■ **RECORDS SHOWN**:
*** Block opens ***
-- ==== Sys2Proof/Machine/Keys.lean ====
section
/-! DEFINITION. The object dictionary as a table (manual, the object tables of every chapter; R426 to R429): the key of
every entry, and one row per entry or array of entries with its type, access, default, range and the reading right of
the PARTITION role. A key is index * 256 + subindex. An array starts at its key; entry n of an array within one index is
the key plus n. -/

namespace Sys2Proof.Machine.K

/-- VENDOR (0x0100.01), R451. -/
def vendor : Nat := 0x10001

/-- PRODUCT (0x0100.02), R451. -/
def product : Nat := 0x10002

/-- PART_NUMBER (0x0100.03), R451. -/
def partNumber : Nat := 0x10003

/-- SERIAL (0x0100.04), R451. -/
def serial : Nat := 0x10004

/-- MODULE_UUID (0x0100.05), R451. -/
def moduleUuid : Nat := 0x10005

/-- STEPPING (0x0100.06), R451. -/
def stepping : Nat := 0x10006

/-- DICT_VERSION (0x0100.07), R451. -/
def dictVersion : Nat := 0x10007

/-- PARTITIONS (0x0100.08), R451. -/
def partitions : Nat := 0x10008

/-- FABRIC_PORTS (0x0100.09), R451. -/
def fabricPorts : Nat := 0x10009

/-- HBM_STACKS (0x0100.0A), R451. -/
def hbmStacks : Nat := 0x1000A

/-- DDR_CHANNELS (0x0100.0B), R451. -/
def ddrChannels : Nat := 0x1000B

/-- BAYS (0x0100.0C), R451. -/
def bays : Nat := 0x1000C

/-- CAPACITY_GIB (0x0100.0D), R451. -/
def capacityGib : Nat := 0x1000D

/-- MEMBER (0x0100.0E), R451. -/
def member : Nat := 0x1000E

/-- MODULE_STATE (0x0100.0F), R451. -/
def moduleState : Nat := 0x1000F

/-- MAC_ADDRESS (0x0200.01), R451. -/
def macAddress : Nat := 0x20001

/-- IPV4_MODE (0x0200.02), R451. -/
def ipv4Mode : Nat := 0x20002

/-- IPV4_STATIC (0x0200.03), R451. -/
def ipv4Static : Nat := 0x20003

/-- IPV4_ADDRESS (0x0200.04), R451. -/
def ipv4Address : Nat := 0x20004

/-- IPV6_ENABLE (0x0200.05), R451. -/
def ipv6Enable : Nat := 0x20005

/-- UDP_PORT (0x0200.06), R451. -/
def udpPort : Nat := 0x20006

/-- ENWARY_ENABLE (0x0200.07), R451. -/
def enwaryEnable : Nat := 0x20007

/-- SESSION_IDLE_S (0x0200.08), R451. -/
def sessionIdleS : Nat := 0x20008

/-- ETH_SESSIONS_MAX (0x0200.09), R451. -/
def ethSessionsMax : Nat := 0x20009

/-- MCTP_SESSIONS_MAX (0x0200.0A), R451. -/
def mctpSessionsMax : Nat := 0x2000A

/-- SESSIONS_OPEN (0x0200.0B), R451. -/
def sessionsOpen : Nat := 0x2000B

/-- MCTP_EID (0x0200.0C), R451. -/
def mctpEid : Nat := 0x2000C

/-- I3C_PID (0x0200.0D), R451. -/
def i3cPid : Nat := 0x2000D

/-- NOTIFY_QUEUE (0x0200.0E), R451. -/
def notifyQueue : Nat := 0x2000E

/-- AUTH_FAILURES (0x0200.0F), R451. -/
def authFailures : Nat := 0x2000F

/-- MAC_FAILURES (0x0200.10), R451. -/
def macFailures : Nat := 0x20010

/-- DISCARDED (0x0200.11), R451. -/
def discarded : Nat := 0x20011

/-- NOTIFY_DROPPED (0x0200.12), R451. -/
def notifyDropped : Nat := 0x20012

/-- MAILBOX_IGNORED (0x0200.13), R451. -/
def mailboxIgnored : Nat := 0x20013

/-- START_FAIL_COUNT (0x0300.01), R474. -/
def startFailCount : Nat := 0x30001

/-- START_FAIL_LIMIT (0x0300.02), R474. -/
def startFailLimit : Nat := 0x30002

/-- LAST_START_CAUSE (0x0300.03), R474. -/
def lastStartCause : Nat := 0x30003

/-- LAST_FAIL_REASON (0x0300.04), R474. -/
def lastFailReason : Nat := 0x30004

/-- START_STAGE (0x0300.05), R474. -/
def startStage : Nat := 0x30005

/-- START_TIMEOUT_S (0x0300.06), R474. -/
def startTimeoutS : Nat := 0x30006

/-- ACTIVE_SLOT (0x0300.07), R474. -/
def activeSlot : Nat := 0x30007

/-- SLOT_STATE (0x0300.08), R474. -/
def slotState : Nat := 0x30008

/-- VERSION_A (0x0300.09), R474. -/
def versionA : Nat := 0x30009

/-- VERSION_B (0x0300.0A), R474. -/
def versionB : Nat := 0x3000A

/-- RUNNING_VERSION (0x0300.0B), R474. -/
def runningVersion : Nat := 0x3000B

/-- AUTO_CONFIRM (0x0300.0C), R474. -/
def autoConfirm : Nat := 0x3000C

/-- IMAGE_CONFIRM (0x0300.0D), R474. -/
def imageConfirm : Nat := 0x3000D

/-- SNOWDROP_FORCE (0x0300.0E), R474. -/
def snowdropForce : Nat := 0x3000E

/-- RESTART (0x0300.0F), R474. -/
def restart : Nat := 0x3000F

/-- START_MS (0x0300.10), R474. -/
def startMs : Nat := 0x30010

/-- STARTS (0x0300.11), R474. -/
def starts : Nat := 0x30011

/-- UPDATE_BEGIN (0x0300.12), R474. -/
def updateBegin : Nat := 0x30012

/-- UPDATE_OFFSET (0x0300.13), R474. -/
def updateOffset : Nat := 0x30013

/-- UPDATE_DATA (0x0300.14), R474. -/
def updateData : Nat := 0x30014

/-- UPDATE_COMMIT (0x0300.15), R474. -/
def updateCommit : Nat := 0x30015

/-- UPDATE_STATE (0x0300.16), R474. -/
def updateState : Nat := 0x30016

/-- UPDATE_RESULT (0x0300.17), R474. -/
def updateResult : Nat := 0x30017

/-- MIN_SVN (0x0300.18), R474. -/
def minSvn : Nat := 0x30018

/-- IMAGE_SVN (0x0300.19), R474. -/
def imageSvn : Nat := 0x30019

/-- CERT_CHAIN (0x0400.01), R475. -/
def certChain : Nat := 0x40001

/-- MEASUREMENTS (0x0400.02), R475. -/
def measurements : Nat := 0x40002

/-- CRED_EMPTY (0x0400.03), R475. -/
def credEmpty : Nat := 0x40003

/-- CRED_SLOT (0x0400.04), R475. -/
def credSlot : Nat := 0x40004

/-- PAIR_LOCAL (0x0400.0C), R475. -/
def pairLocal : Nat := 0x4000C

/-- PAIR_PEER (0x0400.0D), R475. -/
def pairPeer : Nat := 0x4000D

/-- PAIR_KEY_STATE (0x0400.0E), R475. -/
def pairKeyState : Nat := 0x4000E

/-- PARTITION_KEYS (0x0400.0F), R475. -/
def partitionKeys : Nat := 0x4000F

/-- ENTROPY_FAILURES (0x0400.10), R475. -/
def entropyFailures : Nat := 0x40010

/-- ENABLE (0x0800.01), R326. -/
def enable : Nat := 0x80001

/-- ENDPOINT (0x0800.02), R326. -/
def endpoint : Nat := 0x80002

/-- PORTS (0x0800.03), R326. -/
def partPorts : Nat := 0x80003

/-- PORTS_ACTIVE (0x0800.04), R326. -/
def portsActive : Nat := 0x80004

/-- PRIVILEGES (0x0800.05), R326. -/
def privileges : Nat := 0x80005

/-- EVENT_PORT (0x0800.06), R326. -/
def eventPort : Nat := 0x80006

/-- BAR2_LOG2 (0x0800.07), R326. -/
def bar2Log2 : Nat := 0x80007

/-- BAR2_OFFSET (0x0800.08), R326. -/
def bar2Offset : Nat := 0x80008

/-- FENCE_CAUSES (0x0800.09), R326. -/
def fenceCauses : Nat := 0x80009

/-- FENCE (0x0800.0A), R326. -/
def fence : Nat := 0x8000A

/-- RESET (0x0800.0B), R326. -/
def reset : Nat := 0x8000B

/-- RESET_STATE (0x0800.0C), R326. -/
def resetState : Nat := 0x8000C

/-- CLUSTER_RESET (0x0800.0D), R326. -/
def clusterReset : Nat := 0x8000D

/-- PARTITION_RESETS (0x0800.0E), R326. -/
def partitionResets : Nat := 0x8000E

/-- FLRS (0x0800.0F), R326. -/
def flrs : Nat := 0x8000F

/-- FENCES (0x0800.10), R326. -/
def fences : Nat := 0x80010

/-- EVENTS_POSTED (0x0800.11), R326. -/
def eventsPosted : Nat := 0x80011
*** Block closes ***
■ **WHAT IS BEING ASKED**:
Every line from the line containing "(0x0300.0A), R474. -/" through the line containing "def startMs : Nat := 0x30010" in the records above must be retyped exactly. Leave out the rest.

■ **EXERCISE OUTPUT**:
/-- VERSION_B (0x0300.0A), R474. -/
def versionB : Nat := 0x3000A

/-- RUNNING_VERSION (0x0300.0B), R474. -/
def runningVersion : Nat := 0x3000B

/-- AUTO_CONFIRM (0x0300.0C), R474. -/
def autoConfirm : Nat := 0x3000C

/-- IMAGE_CONFIRM (0x0300.0D), R474. -/
def imageConfirm : Nat := 0x3000D

/-- SNOWDROP_FORCE (0x0300.0E), R474. -/
def snowdropForce : Nat := 0x3000E

/-- RESTART (0x0300.0F), R474. -/
def restart : Nat := 0x3000F

/-- START_MS (0x0300.10), R474. -/
def startMs : Nat := 0x30010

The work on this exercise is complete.